# About this exercise
From first line to last, the records below are to be duplicated exactly.

-- Information supplied follows --

-- ==== Sys2Proof/Laws/Canonical.lean ====
section
/-! SUPPORT. Every operation of the part keeps the canonical form of the DRAM. -/

set_option linter.all false

/- Every lemma here is a case split over a long record; the default limit is for short proofs. -/
set_option maxHeartbeats 4000000

open Sys2Proof Sys2Proof.Machine

namespace Sys2Proof.Machine

@[simp] theorem Part.modDram_wf (f : Mem → Mem) (p : Part) (h : Mem.wf (f p.dram) = true) :
    Mem.wf (p.modDram f).dram = true := h
theorem foldl_wf {β : Type} (f : Part → β → Part) (hf : ∀ q x, Mem.wf q.dram = true → Mem.wf (f q x).dram = true) (l : List β)
    (p : Part) (h : Mem.wf p.dram = true) : Mem.wf (l.foldl f p).dram = true := by
  induction l generalizing p with
  | nil => exact h
  | cons x l ih => exact ih _ (hf _ _ h)

@[simp] theorem Part.write_wf (u : BurstUser) (a : Nat) (bs : Bytes) (p : Part) (hw : Mem.wf p.dram = true) : Mem.wf
    (Part.write u a bs p).dram = true := by
  unfold Part.write; (repeat' split) <;> simp_all (maxDischargeDepth := 16)

@[simp] theorem Part.wipe_wf (u : BurstUser) (lo : Nat) (hi : Nat) (p : Part) (hw : Mem.wf p.dram = true) : Mem.wf
    (Part.wipe u lo hi p).dram = true := by
  unfold Part.wipe; (repeat' split) <;> simp_all (maxDischargeDepth := 16)

@[simp] theorem Part.put_wf (a : Nat) (bs : Bytes) (p : Part) (hw : Mem.wf p.dram = true) : Mem.wf (Part.put a bs
    p).dram = true := by
  unfold Part.put; (repeat' split) <;> simp_all (maxDischargeDepth := 16)

@[simp] theorem Part.fill_wf (w : BurstUser) (b : Buf) (bs : Bytes) (p : Part) (hw : Mem.wf p.dram = true) : Mem.wf
    (Part.fill w b bs p).2.dram = true := by
  unfold Part.fill; (repeat' split) <;> simp_all (maxDischargeDepth := 16)

@[simp] theorem Part.build_wf (w : BurstUser) (u : User) (bs : Bytes) (p : Part) (hw : Mem.wf p.dram = true) :
    Mem.wf (Part.build w u bs p).2.dram = true := by
  unfold Part.build; ((try dsimp only); (repeat' split) <;> (try simp_all (maxDischargeDepth := 16) [Prod.ext_iff]) <;> (try (obtain ⟨_, rfl⟩ := ‹_ ∧ _ = (_ : Part)›)) <;> (try simp_all (maxDischargeDepth := 16) [Prod.ext_iff]) <;> (repeat' split) <;> (try (obtain ⟨_, rfl⟩ := ‹_ ∧ _ = (_ : Part)›)) <;> (try simp_all (maxDischargeDepth := 16) [Prod.ext_iff]) <;> (repeat' split) <;> (try simp_all (maxDischargeDepth := 16) [Prod.ext_iff]))

@[simp] theorem Part.sendFrame_wf (u : User) (c : Cls) (o : FrameOwner) (bs : Bytes) (p : Part) (hw : Mem.wf p.dram
    = true) : Mem.wf (Part.sendFrame u c o bs p).2.dram = true := by
  unfold Part.sendFrame; ((try dsimp only); (repeat' split) <;> (try simp_all (maxDischargeDepth := 16) [Prod.ext_iff]) <;> (try (obtain ⟨_, rfl⟩ := ‹_ ∧ _ = (_ : Part)›)) <;> (try simp_all (maxDischargeDepth := 16) [Prod.ext_iff]) <;> (repeat' split) <;> (try (obtain ⟨_, rfl⟩ := ‹_ ∧ _ = (_ : Part)›)) <;> (try simp_all (maxDischargeDepth := 16) [Prod.ext_iff]) <;> (repeat' split) <;> (try simp_all (maxDischargeDepth := 16) [Prod.ext_iff]))

@[simp] theorem Part.sendTurn_wf (what : TurnWhat) (dest : StationNo) (kind : Nat) (payload : Bytes) (p : Part) (hw
    : Mem.wf p.dram = true) : Mem.wf (Part.sendTurn what dest kind payload p).2.dram = true := by
  unfold Part.sendTurn; ((try dsimp only); (repeat' split) <;> (try simp_all (maxDischargeDepth := 16) [Prod.ext_iff]) <;> (try (obtain ⟨_, rfl⟩ := ‹_ ∧ _ = (_ : Part)›)) <;> (try simp_all (maxDischargeDepth := 16) [Prod.ext_iff]) <;> (repeat' split) <;> (try (obtain ⟨_, rfl⟩ := ‹_ ∧ _ = (_ : Part)›)) <;> (try simp_all (maxDischargeDepth := 16) [Prod.ext_iff]) <;> (repeat' split) <;> (try simp_all (maxDischargeDepth := 16) [Prod.ext_iff]))

@[simp] theorem Part.headerWriteBurst_wf (p : Part) (hw : Mem.wf p.dram = true) : Mem.wf (Part.headerWriteBurst
    p).dram = true := by
  unfold Part.headerWriteBurst; (repeat' split) <;> simp_all (maxDischargeDepth := 16)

-- Information supplied concluded --

# Response to this task
-- ==== Sys2Proof/Laws/Canonical.lean ====
section
/-! SUPPORT. Every operation of the part keeps the canonical form of the DRAM. -/

set_option linter.all false

/- Every lemma here is a case split over a long record; the default limit is for short proofs. -/
set_option maxHeartbeats 4000000

open Sys2Proof Sys2Proof.Machine

namespace Sys2Proof.Machine

@[simp] theorem Part.modDram_wf (f : Mem → Mem) (p : Part) (h : Mem.wf (f p.dram) = true) :
    Mem.wf (p.modDram f).dram = true := h
theorem foldl_wf {β : Type} (f : Part → β → Part) (hf : ∀ q x, Mem.wf q.dram = true → Mem.wf (f q x).dram = true) (l : List β)
    (p : Part) (h : Mem.wf p.dram = true) : Mem.wf (l.foldl f p).dram = true := by
  induction l generalizing p with
  | nil => exact h
  | cons x l ih => exact ih _ (hf _ _ h)

@[simp] theorem Part.write_wf (u : BurstUser) (a : Nat) (bs : Bytes) (p : Part) (hw : Mem.wf p.dram = true) : Mem.wf
    (Part.write u a bs p).dram = true := by
  unfold Part.write; (repeat' split) <;> simp_all (maxDischargeDepth := 16)

@[simp] theorem Part.wipe_wf (u : BurstUser) (lo : Nat) (hi : Nat) (p : Part) (hw : Mem.wf p.dram = true) : Mem.wf
    (Part.wipe u lo hi p).dram = true := by
  unfold Part.wipe; (repeat' split) <;> simp_all (maxDischargeDepth := 16)

@[simp] theorem Part.put_wf (a : Nat) (bs : Bytes) (p : Part) (hw : Mem.wf p.dram = true) : Mem.wf (Part.put a bs
    p).dram = true := by
  unfold Part.put; (repeat' split) <;> simp_all (maxDischargeDepth := 16)

@[simp] theorem Part.fill_wf (w : BurstUser) (b : Buf) (bs : Bytes) (p : Part) (hw : Mem.wf p.dram = true) : Mem.wf
    (Part.fill w b bs p).2.dram = true := by
  unfold Part.fill; (repeat' split) <;> simp_all (maxDischargeDepth := 16)

@[simp] theorem Part.build_wf (w : BurstUser) (u : User) (bs : Bytes) (p : Part) (hw : Mem.wf p.dram = true) :
    Mem.wf (Part.build w u bs p).2.dram = true := by
  unfold Part.build; ((try dsimp only); (repeat' split) <;> (try simp_all (maxDischargeDepth := 16) [Prod.ext_iff]) <;> (try (obtain ⟨_, rfl⟩ := ‹_ ∧ _ = (_ : Part)›)) <;> (try simp_all (maxDischargeDepth := 16) [Prod.ext_iff]) <;> (repeat' split) <;> (try (obtain ⟨_, rfl⟩ := ‹_ ∧ _ = (_ : Part)›)) <;> (try simp_all (maxDischargeDepth := 16) [Prod.ext_iff]) <;> (repeat' split) <;> (try simp_all (maxDischargeDepth := 16) [Prod.ext_iff]))

@[simp] theorem Part.sendFrame_wf (u : User) (c : Cls) (o : FrameOwner) (bs : Bytes) (p : Part) (hw : Mem.wf p.dram
    = true) : Mem.wf (Part.sendFrame u c o bs p).2.dram = true := by
  unfold Part.sendFrame; ((try dsimp only); (repeat' split) <;> (try simp_all (maxDischargeDepth := 16) [Prod.ext_iff]) <;> (try (obtain ⟨_, rfl⟩ := ‹_ ∧ _ = (_ : Part)›)) <;> (try simp_all (maxDischargeDepth := 16) [Prod.ext_iff]) <;> (repeat' split) <;> (try (obtain ⟨_, rfl⟩ := ‹_ ∧ _ = (_ : Part)›)) <;> (try simp_all (maxDischargeDepth := 16) [Prod.ext_iff]) <;> (repeat' split) <;> (try simp_all (maxDischargeDepth := 16) [Prod.ext_iff]))

@[simp] theorem Part.sendTurn_wf (what : TurnWhat) (dest : StationNo) (kind : Nat) (payload : Bytes) (p : Part) (hw
    : Mem.wf p.dram = true) : Mem.wf (Part.sendTurn what dest kind payload p).2.dram = true := by
  unfold Part.sendTurn; ((try dsimp only); (repeat' split) <;> (try simp_all (maxDischargeDepth := 16) [Prod.ext_iff]) <;> (try (obtain ⟨_, rfl⟩ := ‹_ ∧ _ = (_ : Part)›)) <;> (try simp_all (maxDischargeDepth := 16) [Prod.ext_iff]) <;> (repeat' split) <;> (try (obtain ⟨_, rfl⟩ := ‹_ ∧ _ = (_ : Part)›)) <;> (try simp_all (maxDischargeDepth := 16) [Prod.ext_iff]) <;> (repeat' split) <;> (try simp_all (maxDischargeDepth := 16) [Prod.ext_iff]))

@[simp] theorem Part.headerWriteBurst_wf (p : Part) (hw : Mem.wf p.dram = true) : Mem.wf (Part.headerWriteBurst
    p).dram = true := by
  unfold Part.headerWriteBurst; (repeat' split) <;> simp_all (maxDischargeDepth := 16)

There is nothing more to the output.